== Task ==
Looking at the listing below, retype exactly the lines starting at the one containing "decide (192 ≤" and ending at the one containing "decide (numLE ((img.drop", both included, and nothing else.

== Given data ==
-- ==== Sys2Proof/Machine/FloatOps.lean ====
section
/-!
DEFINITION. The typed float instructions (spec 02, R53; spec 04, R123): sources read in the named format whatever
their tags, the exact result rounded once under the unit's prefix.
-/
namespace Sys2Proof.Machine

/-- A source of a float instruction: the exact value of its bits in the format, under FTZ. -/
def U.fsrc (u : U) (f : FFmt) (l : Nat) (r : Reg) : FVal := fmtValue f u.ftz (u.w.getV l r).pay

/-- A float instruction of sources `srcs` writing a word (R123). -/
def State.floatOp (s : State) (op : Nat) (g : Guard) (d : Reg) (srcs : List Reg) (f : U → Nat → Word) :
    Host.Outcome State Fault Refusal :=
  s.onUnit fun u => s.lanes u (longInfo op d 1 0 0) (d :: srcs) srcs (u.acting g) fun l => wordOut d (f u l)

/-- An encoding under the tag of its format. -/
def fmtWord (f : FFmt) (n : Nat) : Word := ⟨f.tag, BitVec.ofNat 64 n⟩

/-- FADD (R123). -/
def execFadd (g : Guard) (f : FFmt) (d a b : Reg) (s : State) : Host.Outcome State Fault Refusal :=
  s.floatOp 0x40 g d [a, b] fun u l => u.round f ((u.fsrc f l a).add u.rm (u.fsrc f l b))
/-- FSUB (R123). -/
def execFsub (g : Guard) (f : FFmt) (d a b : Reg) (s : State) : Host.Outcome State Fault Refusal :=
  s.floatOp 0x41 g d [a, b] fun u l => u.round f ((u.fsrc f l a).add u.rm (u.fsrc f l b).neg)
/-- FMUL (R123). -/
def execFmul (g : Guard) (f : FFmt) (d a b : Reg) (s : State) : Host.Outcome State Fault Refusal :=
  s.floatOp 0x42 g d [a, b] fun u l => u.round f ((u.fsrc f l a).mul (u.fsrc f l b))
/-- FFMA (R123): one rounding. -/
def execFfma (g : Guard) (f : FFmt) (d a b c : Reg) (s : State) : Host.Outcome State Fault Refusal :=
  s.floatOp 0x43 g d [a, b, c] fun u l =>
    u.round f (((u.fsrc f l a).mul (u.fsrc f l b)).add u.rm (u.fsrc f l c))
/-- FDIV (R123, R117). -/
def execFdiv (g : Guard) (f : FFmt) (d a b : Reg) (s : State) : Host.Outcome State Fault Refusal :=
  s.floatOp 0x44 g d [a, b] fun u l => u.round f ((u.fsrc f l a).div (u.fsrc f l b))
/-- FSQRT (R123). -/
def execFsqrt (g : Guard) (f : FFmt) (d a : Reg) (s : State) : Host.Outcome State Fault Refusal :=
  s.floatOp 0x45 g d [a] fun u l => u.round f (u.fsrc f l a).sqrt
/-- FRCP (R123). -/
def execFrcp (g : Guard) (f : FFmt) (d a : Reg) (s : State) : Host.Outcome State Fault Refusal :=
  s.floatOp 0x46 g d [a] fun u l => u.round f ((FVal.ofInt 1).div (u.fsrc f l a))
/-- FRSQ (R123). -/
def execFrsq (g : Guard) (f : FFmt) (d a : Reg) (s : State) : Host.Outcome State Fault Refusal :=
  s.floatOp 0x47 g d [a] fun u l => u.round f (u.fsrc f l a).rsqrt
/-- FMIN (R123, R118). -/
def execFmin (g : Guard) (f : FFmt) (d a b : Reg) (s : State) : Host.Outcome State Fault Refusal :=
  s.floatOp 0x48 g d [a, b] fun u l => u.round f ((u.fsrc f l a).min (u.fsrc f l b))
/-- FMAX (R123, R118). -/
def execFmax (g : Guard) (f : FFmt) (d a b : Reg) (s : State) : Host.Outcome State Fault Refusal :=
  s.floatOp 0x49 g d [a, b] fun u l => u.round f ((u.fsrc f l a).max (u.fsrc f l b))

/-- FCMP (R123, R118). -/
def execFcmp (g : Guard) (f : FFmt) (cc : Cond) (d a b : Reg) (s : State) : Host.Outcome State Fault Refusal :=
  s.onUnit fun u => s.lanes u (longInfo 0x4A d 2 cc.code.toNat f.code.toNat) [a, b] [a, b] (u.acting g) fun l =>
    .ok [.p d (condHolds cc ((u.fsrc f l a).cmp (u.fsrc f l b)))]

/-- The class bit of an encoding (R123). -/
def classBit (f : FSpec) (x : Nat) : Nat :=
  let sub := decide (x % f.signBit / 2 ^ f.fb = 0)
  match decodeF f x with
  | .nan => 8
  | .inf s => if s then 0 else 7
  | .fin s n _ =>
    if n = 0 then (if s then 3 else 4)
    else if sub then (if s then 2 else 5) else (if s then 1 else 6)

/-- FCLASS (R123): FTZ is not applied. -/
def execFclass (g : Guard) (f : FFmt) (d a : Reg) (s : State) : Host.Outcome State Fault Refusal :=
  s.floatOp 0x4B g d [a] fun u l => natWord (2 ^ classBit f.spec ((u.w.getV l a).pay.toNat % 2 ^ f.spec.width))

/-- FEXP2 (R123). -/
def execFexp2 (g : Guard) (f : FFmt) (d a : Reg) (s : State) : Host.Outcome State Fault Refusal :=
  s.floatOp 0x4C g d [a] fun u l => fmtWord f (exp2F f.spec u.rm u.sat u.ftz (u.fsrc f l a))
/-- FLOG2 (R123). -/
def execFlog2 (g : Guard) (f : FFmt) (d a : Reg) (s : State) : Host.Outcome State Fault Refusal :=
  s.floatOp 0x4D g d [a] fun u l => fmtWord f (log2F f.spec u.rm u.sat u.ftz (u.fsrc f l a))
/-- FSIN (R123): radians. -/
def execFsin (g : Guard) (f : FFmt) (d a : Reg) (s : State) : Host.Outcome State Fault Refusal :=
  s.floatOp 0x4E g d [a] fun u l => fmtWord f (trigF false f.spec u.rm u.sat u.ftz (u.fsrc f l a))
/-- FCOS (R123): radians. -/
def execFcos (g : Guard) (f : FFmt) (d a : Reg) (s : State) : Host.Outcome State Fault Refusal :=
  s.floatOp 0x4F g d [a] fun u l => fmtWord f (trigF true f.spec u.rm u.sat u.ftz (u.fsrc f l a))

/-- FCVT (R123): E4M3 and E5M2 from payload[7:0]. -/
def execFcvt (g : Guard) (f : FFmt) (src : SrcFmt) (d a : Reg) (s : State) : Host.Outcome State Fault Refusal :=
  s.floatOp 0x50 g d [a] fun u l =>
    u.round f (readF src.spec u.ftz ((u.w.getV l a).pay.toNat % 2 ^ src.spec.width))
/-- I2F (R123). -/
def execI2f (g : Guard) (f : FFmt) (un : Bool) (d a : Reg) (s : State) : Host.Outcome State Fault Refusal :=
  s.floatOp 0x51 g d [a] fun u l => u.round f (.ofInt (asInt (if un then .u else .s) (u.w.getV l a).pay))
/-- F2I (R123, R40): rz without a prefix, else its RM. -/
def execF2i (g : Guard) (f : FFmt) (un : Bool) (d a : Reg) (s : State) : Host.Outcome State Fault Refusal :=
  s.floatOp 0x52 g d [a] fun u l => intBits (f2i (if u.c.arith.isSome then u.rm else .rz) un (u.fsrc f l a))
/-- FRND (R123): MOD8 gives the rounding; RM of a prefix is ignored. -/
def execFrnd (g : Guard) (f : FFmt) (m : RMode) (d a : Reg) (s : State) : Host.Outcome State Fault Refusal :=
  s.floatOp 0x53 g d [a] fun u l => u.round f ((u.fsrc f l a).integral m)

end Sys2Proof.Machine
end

---

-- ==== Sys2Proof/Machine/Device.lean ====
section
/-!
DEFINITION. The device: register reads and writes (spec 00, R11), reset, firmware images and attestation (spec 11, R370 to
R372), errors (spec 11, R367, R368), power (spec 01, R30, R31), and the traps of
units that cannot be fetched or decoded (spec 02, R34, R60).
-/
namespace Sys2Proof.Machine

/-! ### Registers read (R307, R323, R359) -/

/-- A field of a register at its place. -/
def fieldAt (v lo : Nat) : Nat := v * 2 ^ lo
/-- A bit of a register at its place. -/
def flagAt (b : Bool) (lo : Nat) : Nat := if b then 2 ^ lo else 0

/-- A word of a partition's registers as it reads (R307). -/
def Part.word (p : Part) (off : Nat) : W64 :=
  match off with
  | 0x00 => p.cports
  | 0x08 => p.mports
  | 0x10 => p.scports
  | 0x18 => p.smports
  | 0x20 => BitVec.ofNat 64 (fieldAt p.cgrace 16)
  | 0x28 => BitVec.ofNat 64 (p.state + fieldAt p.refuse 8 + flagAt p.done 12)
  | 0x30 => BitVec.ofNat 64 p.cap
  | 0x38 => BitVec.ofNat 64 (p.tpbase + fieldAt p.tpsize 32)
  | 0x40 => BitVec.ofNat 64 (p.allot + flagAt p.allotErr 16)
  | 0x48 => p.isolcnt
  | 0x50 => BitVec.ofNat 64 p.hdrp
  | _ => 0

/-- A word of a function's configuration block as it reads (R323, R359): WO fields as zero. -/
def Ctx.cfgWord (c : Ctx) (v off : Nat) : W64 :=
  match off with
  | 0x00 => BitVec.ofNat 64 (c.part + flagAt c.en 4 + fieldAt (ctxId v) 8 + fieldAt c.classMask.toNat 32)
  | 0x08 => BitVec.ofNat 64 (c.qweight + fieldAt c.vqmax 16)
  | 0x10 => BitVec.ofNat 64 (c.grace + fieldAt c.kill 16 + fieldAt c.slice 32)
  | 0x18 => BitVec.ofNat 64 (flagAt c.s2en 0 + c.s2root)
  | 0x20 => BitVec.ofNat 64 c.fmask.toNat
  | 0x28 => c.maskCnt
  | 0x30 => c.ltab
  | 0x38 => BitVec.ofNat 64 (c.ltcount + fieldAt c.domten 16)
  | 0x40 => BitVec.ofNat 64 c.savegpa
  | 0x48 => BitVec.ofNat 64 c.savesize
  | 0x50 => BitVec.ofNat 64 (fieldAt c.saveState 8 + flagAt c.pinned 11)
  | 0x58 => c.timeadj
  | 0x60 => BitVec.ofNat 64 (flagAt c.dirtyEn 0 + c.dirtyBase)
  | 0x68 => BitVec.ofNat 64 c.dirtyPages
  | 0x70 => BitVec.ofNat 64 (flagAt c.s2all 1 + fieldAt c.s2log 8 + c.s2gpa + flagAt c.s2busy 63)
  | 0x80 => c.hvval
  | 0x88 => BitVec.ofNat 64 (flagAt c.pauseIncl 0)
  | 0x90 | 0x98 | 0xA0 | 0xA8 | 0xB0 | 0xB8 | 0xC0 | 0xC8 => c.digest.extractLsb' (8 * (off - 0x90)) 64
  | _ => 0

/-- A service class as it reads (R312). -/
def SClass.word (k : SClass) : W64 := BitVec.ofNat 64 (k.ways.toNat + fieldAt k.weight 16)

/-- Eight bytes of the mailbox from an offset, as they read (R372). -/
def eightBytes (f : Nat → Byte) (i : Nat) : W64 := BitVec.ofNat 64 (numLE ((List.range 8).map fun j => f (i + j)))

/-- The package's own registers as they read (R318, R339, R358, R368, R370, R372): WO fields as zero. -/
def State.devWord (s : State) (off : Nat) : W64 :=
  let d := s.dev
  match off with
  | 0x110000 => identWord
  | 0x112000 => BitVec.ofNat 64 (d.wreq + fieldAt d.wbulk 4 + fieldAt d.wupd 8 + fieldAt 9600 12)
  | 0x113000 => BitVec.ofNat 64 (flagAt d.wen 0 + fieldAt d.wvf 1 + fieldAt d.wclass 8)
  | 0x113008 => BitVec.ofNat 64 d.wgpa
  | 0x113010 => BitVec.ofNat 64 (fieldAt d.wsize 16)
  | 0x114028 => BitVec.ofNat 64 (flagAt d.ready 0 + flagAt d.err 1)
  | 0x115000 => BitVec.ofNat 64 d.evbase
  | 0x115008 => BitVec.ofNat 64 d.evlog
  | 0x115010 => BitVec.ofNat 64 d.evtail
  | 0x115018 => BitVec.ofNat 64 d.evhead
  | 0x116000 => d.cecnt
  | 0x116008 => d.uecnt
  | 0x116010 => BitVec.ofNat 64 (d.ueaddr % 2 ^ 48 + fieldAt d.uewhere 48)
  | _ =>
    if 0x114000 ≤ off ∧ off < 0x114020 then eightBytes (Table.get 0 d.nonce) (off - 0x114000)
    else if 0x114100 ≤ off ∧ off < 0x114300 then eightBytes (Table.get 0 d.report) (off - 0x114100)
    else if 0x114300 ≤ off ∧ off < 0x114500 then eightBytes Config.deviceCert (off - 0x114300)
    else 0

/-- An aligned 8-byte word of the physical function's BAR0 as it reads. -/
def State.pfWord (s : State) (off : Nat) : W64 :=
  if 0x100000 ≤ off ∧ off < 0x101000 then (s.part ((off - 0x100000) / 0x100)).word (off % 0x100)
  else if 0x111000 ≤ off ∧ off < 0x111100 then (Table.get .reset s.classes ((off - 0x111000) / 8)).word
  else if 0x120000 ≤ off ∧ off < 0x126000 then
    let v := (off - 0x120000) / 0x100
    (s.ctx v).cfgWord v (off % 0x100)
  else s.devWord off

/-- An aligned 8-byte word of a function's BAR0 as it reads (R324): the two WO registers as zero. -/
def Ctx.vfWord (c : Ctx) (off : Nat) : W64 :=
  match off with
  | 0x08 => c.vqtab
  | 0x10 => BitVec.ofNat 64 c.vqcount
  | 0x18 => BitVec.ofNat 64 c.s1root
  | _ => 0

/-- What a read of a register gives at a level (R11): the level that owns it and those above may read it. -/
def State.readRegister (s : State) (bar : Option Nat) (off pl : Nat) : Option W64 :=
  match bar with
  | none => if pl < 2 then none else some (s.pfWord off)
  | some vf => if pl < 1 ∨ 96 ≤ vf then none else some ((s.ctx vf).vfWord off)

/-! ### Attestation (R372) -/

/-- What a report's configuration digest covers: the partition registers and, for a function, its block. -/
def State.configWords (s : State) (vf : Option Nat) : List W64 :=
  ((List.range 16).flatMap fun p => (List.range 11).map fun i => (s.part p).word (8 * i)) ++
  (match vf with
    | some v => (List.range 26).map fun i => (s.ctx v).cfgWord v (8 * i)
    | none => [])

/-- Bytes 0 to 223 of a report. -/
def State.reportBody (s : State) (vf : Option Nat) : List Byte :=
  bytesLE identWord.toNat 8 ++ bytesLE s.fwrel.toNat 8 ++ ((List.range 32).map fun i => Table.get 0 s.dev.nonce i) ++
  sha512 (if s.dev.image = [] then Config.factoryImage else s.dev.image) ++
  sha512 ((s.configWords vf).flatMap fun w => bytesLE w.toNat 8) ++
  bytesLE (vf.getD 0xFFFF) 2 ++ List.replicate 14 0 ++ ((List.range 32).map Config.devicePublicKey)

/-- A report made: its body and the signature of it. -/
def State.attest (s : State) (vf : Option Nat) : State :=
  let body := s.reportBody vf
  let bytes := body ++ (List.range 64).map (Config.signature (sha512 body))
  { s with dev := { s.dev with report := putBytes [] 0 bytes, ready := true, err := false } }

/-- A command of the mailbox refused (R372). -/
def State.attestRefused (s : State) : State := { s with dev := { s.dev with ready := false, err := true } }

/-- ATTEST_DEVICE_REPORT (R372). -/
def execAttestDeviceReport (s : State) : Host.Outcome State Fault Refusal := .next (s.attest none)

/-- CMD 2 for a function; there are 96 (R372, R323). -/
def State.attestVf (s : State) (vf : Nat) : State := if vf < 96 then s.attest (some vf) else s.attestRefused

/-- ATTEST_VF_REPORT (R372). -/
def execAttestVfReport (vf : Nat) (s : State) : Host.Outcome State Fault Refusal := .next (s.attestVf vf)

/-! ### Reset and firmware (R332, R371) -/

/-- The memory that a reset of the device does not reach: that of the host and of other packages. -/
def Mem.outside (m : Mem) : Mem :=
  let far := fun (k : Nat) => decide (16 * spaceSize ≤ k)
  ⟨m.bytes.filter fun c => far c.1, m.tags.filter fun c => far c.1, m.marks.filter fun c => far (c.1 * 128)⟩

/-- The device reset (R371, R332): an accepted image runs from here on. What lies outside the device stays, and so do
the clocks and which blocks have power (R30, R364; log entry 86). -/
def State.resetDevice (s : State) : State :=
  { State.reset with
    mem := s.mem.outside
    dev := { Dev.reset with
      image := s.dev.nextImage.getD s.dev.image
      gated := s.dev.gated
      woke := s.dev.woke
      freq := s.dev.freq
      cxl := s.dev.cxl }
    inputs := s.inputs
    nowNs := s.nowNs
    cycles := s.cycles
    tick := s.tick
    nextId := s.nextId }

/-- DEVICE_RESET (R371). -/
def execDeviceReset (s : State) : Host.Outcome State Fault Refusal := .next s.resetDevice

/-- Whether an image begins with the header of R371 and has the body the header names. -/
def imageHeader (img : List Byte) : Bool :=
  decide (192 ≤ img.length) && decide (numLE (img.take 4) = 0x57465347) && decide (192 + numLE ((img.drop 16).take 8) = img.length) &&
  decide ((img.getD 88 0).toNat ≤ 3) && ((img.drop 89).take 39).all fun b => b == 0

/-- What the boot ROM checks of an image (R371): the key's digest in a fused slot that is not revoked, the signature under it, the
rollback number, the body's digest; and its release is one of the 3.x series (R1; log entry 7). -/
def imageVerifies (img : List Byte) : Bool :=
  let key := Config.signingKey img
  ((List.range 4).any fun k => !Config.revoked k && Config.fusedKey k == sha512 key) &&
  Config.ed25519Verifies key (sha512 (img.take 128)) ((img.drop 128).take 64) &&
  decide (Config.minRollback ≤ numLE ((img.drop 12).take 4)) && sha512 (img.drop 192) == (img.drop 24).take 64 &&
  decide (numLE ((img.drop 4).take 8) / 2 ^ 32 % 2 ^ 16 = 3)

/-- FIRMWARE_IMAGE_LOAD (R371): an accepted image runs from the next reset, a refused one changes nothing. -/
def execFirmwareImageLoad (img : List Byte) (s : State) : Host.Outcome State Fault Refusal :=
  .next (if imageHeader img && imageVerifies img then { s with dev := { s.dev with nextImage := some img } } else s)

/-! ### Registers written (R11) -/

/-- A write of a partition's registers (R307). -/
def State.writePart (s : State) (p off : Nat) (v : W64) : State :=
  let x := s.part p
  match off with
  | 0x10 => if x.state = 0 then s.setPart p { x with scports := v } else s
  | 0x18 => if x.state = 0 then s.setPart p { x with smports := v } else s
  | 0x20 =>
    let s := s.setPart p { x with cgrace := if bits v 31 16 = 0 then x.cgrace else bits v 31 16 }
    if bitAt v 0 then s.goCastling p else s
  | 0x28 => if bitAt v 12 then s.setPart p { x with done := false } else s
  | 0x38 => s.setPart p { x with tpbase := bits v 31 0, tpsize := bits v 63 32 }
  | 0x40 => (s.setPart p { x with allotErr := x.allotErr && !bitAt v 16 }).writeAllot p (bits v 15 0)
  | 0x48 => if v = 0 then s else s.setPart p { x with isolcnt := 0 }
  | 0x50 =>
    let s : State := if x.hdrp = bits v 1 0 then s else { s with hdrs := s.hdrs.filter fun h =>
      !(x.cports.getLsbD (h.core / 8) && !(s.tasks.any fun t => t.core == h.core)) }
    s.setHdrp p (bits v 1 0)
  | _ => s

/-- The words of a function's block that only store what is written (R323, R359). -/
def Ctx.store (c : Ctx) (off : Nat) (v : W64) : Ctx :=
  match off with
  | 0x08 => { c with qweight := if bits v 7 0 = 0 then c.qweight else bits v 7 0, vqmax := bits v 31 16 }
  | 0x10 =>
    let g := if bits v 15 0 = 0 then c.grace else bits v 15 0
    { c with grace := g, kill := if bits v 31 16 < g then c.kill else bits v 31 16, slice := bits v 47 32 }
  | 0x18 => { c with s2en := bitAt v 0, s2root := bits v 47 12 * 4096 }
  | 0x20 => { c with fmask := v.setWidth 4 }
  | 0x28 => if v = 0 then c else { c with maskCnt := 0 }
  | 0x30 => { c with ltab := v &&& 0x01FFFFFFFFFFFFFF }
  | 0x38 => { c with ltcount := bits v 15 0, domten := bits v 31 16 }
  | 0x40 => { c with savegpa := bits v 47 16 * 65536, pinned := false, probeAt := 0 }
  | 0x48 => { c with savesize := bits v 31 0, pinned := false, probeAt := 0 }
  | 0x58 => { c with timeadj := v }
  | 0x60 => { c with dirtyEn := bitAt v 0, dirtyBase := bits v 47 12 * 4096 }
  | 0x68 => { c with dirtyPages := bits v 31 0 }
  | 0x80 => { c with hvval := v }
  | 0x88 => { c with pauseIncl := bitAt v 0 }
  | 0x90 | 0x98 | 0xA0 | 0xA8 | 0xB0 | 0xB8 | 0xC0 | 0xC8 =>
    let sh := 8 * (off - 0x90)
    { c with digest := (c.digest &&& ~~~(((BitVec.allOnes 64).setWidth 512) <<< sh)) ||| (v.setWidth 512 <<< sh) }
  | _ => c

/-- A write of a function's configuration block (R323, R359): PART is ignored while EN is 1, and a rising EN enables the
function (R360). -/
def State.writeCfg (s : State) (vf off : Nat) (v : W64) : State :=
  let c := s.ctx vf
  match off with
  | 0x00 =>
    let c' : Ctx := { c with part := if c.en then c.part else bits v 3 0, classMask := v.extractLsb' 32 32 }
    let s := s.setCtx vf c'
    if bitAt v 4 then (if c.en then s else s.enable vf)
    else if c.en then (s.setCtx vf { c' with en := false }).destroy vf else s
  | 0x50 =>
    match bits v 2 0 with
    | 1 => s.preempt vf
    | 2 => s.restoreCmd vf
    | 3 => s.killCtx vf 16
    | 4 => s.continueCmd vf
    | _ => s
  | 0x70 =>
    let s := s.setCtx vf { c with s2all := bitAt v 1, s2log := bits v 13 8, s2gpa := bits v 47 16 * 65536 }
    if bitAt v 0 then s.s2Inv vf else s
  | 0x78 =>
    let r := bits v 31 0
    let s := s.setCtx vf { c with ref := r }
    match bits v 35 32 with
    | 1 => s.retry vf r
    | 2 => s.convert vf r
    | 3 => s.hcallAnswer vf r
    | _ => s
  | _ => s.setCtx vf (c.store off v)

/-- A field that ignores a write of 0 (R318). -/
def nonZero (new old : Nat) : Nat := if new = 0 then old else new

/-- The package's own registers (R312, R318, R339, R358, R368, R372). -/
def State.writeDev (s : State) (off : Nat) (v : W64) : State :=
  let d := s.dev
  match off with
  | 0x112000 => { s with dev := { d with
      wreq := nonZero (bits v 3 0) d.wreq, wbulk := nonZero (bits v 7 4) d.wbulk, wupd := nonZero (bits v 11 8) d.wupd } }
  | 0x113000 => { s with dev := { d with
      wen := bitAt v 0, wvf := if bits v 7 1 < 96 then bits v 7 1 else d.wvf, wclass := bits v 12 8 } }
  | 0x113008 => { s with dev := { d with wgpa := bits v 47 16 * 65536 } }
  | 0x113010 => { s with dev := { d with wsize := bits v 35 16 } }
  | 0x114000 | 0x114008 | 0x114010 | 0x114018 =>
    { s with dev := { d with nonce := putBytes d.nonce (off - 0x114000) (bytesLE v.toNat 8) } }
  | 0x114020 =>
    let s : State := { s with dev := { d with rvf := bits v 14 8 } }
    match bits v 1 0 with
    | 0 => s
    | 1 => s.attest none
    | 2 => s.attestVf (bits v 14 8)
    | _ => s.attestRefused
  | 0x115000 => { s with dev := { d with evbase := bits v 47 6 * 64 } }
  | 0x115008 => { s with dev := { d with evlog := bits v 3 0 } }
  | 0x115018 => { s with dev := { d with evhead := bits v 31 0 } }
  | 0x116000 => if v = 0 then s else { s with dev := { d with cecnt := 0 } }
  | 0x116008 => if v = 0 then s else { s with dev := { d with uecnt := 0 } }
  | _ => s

== Task output ==
  decide (192 ≤ img.length) && decide (numLE (img.take 4) = 0x57465347) && decide (192 + numLE ((img.drop 16).take 8) = img.length) &&
  decide ((img.getD 88 0).toNat ≤ 3) && ((img.drop 89).take 39).all fun b => b == 0

/-- What the boot ROM checks of an image (R371): the key's digest in a fused slot that is not revoked, the signature under it, the
rollback number, the body's digest; and its release is one of the 3.x series (R1; log entry 7). -/
def imageVerifies (img : List Byte) : Bool :=
  let key := Config.signingKey img
  ((List.range 4).any fun k => !Config.revoked k && Config.fusedKey k == sha512 key) &&
  Config.ed25519Verifies key (sha512 (img.take 128)) ((img.drop 128).take 64) &&
  decide (Config.minRollback ≤ numLE ((img.drop 12).take 4)) && sha512 (img.drop 192) == (img.drop 24).take 64 &&
  decide (numLE ((img.drop 4).take 8) / 2 ^ 32 % 2 ^ 16 = 3)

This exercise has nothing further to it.